Шульц брезгливо морщится, затем зло сплёвывает себе под ноги.
— Воспоминания всякие в голову лезут...
— Что ещё за воспоминания?
Я по-приятельски толкаю Отто локтем в бок.
— Давай, рассказывай!
Шагающий чуть впереди Франц притормаживает, явно навострив уши и даже бредущий в самом конце нашей маленькой колонны писарь подтягивается поближе, чтобы не пропустить очередную интересную историю и Отто, сплюнув ещё раз для верности, начинает своё повествование.
— Девять лет назад дело было. Служил я тогда у Тилли, в армии Лиги гефрайтером. Мы тогда на зимовку стали как раз в этих краях. И служил у нас в роте один занятный малый — Бруно Весельчак. Вроде и справный солдат, и котелок неплохо варит, но шило в жопе такое, что прям никак ему на этой самой жопе ровно не сиделось. Вечно что-то учудит, да такое, что потом полроты со смеху надрываются, а другая половина на чём свет его проклинает.
Отто ненадолго прерывается, чтобы смачно высморкаться в сугроб, после чего продолжает свой неспешный рассказ.
— Ну вот, значит. Ясно, что фельдфебель наш, сильно этого весельчака недолюбливал — ибо морока сплошная и дисциплине урон. Но поделать особо ничего не мог, поскольку соображалка у Бруно работала как надо и слишком уж сильно он всё же не зарывался, а если и зарывался, то следов не оставлял. Ну а по службе он и вовсе неплохо справлялся, гефрайтером уже стал и даже в унтера метил, так что придраться вроде как и не к чему было. Так вот и служили. Бруно резвился, раз в неделю новую пакость утраивая, а фельдфебель зуб на него точил, да всё никак подловить не мог.

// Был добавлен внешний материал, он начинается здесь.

-- ==== Sys2Proof/Machine/Records.lean ====
section
/-! DEFINITION. The codes of enumerated items (R213) and the records of notices and replies that several commands share
(R212). -/

namespace Sys2Proof.Machine

/-! ### Codes of R213 -/

/-- Role. -/
def Role.code (r : Role) : Nat := match r with | .staff => 0 | .student => 1
/-- Upload mode. -/
def UploadMode.code (m : UploadMode) : Nat := match m with | .new => 0 | .replace => 1
/-- Directory state. -/
def DirState.code (d : DirState) : Nat :=
  match d with
  | .free => 0
  | .filling => 1
  | .ready => 2
  | .damaged => 3
/-- Class state. -/
def ClassState.code (c : ClassState) : Nat := match c with | .empty => 0 | .opened => 1 | .frozen => 2
/-- Channel mode. -/
def ChannelMode.code (m : ChannelMode) : Nat := match m with | .page => 0 | .row => 1 | .band => 2
/-- Trigger source. -/
def TriggerSource.code (t : TriggerSource) : Nat :=
  match t with
  | .immediate => 0
  | .sheet => 1
  | .software => 2
  | .chained k => 4 + k.val
/-- Band order. -/
def BandOrder.code (o : BandOrder) : Nat := match o with | .forward => 0 | .reverse => 1
/-- Channel state. -/
def ChannelState.code (c : ChannelState) : Nat :=
  match c with
  | .off => 0
  | .idle => 1
  | .armed => 2
  | .running => 3
  | .paused => 4
/-- Job state. -/
def JobStage.code (j : JobStage) : Nat :=
  match j with
  | .queued => 0
  | .planning _ => 1
  | .planned _ => 2
  | .rendering _ => 3
/-- Glyph window. -/
def WindowState.code (w : WindowState) : Nat := match w with | .closed => 0 | .opening => 1 | .opened => 2
/-- Candidate wait. -/
def Wait.code (w : Wait) : Nat :=
  match w with
  | .none => 0
  | .disabled => 1
  | .glyphWindow => 2
  | .rebind => 3
  | .planner => 4
/-- Port. -/
def portCode (p : Port) : Nat := match p with | .l => 0 | .i => 1 | .p k => 2 + k.val
/-- Page Done result. -/
def PageResult.code (r : PageResult) : Nat :=
  match r with
  | .done => 0
  | .defect => 1
  | .aborted => 2
  | .stalled => 3
  | .emptyPage => 4
/-- Error log kind. -/
def FaultKind.code (k : FaultKind) : Nat := match k with | .read => 0 | .scrub => 1

/-- Results of an upload (R83). -/
inductive UploadOutcome where
  | stored
  | replaced
  | replacementPending
  | incomplete
  | crcMismatch
  | timedOut
  | cancelled
  | storeError
  | storeFull
  deriving DecidableEq, Repr

/-- Upload Result code. -/
def UploadOutcome.code (u : UploadOutcome) : Nat :=
  match u with
  | .stored => 0
  | .replaced => 1
  | .replacementPending => 2
  | .incomplete => 3
  | .crcMismatch => 4
  | .timedOut => 5
  | .cancelled => 6
  | .storeError => 7
  | .storeFull => 8

/-- Causes of a Job Cancelled (R170). -/
inductive CancelCause where
  | channelReset
  | hallClear
  | classDeleted
  deriving DecidableEq, Repr

/-- Job Cancelled cause code. -/
def CancelCause.code (c : CancelCause) : Nat := match c with | .channelReset => 0 | .hallClear => 1 | .classDeleted => 2

/-! ### Records -/

/-- The 37 bytes of a Page Done, and of the last-page record after its presence byte (R212). -/
def bytesPageDone (d : PageDone) : Bytes :=
  bytes1 d.channel.val ++ bytes2 d.seq ++ bytes2 d.classNo ++ bytes1 d.page ++ bytes1 d.result.code ++ bytes1 d.copies
    ++ bytes1 d.completed ++ bytes2 d.bands ++ bytesBool d.cut
    ++ bytes2 d.counts.noPortrait ++ bytes2 d.counts.stale ++ bytes2 d.counts.notReady ++ bytes2 d.counts.damaged
    ++ bytes2 d.counts.scaleClamped ++ bytes2 d.counts.shifted ++ bytes2 d.counts.short ++ bytes2 d.counts.truncated
    ++ bytes2 d.counts.glyphMissing ++ bytes2 d.counts.captionOmitted ++ bytes2 d.counts.damagedMidpage
    ++ bytesBool d.counts.titleTruncated ++ bytesBool d.counts.titleGlyphMissing ++ bytesBool d.counts.titleOmitted

/-- The contents of a Job Cancelled (R170): channel, class, page, state when removed, sequence number (0 before the
start step, R212), cause. -/
def bytesJobCancelled (k : Fin 4) (j : Job) (cause : CancelCause) : Bytes :=
  bytes1 k.val ++ bytes2 j.classNo ++ bytes1 j.page ++ bytes1 j.stage.code
    ++ bytes2 (match j.snap? with | some snap => snap.seq | none => 0) ++ bytes1 cause.code

/-- The error log record: kind, cluster, word offset, syndrome, owner and channel as optional fields (R187, R212). -/
def bytesLogRecord (r : LogRecord) : Bytes :=
  bytes1 r.kind.code ++ bytes4 r.cluster ++ bytes2 r.offset ++ [r.syndrome]
    ++ (match r.owner with | some h => bytes1 1 ++ bytes2 h | none => zeros 3)
    ++ (match r.channel with | some k => bytes1 1 ++ bytes1 k.val | none => zeros 2)

/-- A page end's notice on the channel's press port, and the last-page record (R164, step 1, R165). -/
def State.recordPageDone (s : State) (k : Fin 4) (d : PageDone) : State :=
  (s.notice (.p k) .pageDone (bytesPageDone d)).putChannel k { s.channel k with lastPage := some d }

end Sys2Proof.Machine
end

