-- ==== Sys2Proof/Certificates/Slice0/Obligations.lean ====
section
/-! DEFINITION. The statements for the provers, block by block in the order of the spec's chapters. -/

open Sys2Proof Sys2Proof.Machine

/-! ### One step -/

/-- A step takes the command at the front of the queue: it is that command's effect on the state with the queue's rest. -/
def Obligations.StepRunsFrontCommand : Prop :=
  ∀ (c : Instr) (rest : List Instr) (s : State),
    step { s with pending := c :: rest } = exec c { s with pending := rest }

/-- With no command waiting a step is one idle millisecond (the model's choice, log 2): every running timer loses a
millisecond and stays at 0 when it has run out, the model's clock rises, and the DRAM may flip bits (log 3), which reaches
the bytes of the store and their check bits alone. The bits of a word that have changed are the wrong bits it has gained or
lost. A word with one wrong bit reads corrected, the syndrome naming that bit, one with two reads uncorrectable with a nonzero
syndrome, and a word that reads uncorrectable goes on doing so. -/
def Obligations.IdleStepRunsTimers : Prop :=
  ∀ s : State, s.pending = [] →
    ∃ t, step s = .next t ∧ t.clock = s.clock + 1 ∧ t.phase = s.phase ∧ t.pending = []
      ∧ (∀ p, t.port p = { s.port p with silence := (s.port p).silence.map (fun n => n - 1) })
      ∧ (∀ k, t.slot k = (s.slot k).map (fun u => { u with timer := u.timer - 1 })) ∧ t.ie.openList = s.ie.openList
      ∧ (∀ k, t.channel k = { s.channel k with stallTimer := (s.channel k).stallTimer.map (fun n => n - 1) })
      ∧ t.pch.lastServed = s.pch.lastServed
      ∧ t.sel = { s.sel with timer := s.sel.timer.map (fun n => n - 1) }
      ∧ t.sc = { s.sc with store := t.sc.store, errors := t.sc.errors }
      ∧ t.layouts = s.layouts ∧ t.ru = s.ru ∧ t.pdir = s.pdir ∧ t.gs = s.gs ∧ t.pln = s.pln ∧ t.ce = s.ce
      ∧ ∀ w,
        let before := Table.get 0#72 s.sc.errors w
        let after := Table.get 0#72 t.sc.errors w
        Memory.word t.sc.store w = Memory.word s.sc.store w ^^^ (before ^^^ after).setWidth 64
          ∧ (∀ n : Fin 72, after = 1#72 <<< n.val → t.wordFault w = some (.correctable n))
          ∧ (∀ m n : Fin 72, m < n → after = (1#72 <<< m.val) ||| (1#72 <<< n.val) →
              ∃ v, v ≠ 0#8 ∧ t.wordFault w = some (.uncorrectable v))
          ∧ ∀ v, s.wordFault w = some (.uncorrectable v) → ∃ v', t.wordFault w = some (.uncorrectable v')

/-! ### Power-on and the links -/

/-- The state at reset holds the power-on values of every block, with the store initialisation running and no command
waiting, and every invariant of the model holds there. -/
def Obligations.ResetHoldsPowerOnValues : Prop :=
  PowerOnValues State.reset ∧ State.reset.phase = .initialising ∧ State.reset.pending = []
    ∧ State.reset.canonical ∧ State.reset.rosterSound ∧ State.reset.bindingsSound ∧ State.reset.openListSound
    ∧ State.reset.bounded ∧ State.reset.channelsSound ∧ State.reset.inFlightSound
    ∧ State.reset.storeSound ∧ State.reset.pinsSound ∧ State.reset.windowSound

/-- PORST discards every waiting frame and all state of the part: at its assertion and at its release every block takes its
power-on values, and the release begins the store initialisation. -/
def Obligations.PorstTakesPowerOnValues : Prop :=
  ∀ s : State,
    (∃ t, exec .porstAsserted s = .next t ∧ PowerOnValues t ∧ t.phase = .inReset ∧ t.pending = s.pending
        ∧ t.clock = s.clock)
      ∧ ∃ t, exec .porstReleased s = .next t ∧ PowerOnValues t ∧ t.phase = .initialising ∧ t.pending = s.pending
        ∧ t.clock = s.clock

/-- The end of the store initialisation: every byte of the store reads 0 with valid check bits, the part runs, the scrub
timer starts with its 200 ms, and nothing else changes. While no initialisation runs the event is not due and changes
nothing (log 1). -/
def Obligations.InitialisationEndStartsPart : Prop :=
  ∀ s : State,
    (s.phase = .initialising →
      ∃ t, exec .storeInitialisationEnd s = .next t ∧ t.phase = .running
        ∧ (∀ a, Memory.read t.sc.store a = 0) ∧ (∀ w, t.wordFault w = none)
        ∧ t.sc = { s.sc with store := t.sc.store, errors := t.sc.errors }
        ∧ t.sel = { s.sel with timer := some 200 } ∧ t.clock = s.clock ∧ t.pending = s.pending
        ∧ ∀ b : Block, b ≠ .sc → b ≠ .sel → b.same s t)
      ∧ (s.phase ≠ .initialising → exec .storeInitialisationEnd s = .next s)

Ротным у нас тогда был герр Хуго фон Штайнер — неплохой в общем офицер, но слаб до женского полу. И не просто там крестьянку какую в сене повалять или служанку посмазливей в углу зажать. Нет, ему всё хотелось, чтоб красиво там и благородно, как в книжках пишут. И вот стали мы на зимние квартиры, чин по чину, а рядом с селом нашим усадьба дворянская оказалась, а в ней одна соломенная вдовушка — очень даже интересная во всех отношениях. И повадился наш герр Хуго к ней в гости захаживать. Уж не знаю, как у них там всё происходило, свечку не держал, но ротный наш, по всему видать, доволен был — ажно цвёл весь. И всё бы ничего, да у дамочки той дома кот жил — здоровенная такая скотина. Рыжий и наглый до невозможности. У хозяйки на коленях сидел постоянно, мясо на кухне воровал и вообще творил что хотел.
И вот этом самый кот герра Штайнера нашего крепко невзлюбил. Может на хвост тот ему наступил, а может просто к хозяйке приревновал — чёрт их мохнатых разберёт, но озлился он на ротного крепко. Однако ж дуром лезть не стал, выжидал момента подходящего. И дождался.
Как-то раз по утру проснулся герр Хуго в приподнятом настроении, да и стал на службу собираться. Умылся, там, причесался, сунул ноги в сапоги... да как заорёт! Денщику, что собираться ему помогал, сразу в морду дал. Караульному, что на шум прибежал — чуть погодя... Многим тогда перепало! Как разобрались немного, оказалось, что у ротного полсапога отборного дерьма и он, когда обувался значит, прямо в него и влез. Ну а как в себя пришёл, сразу разбираться начал — кто, да почему? Тут-то наш фельдфебель и выдал: мол Бруно это, Весельчак который — его рук дело, больше некому!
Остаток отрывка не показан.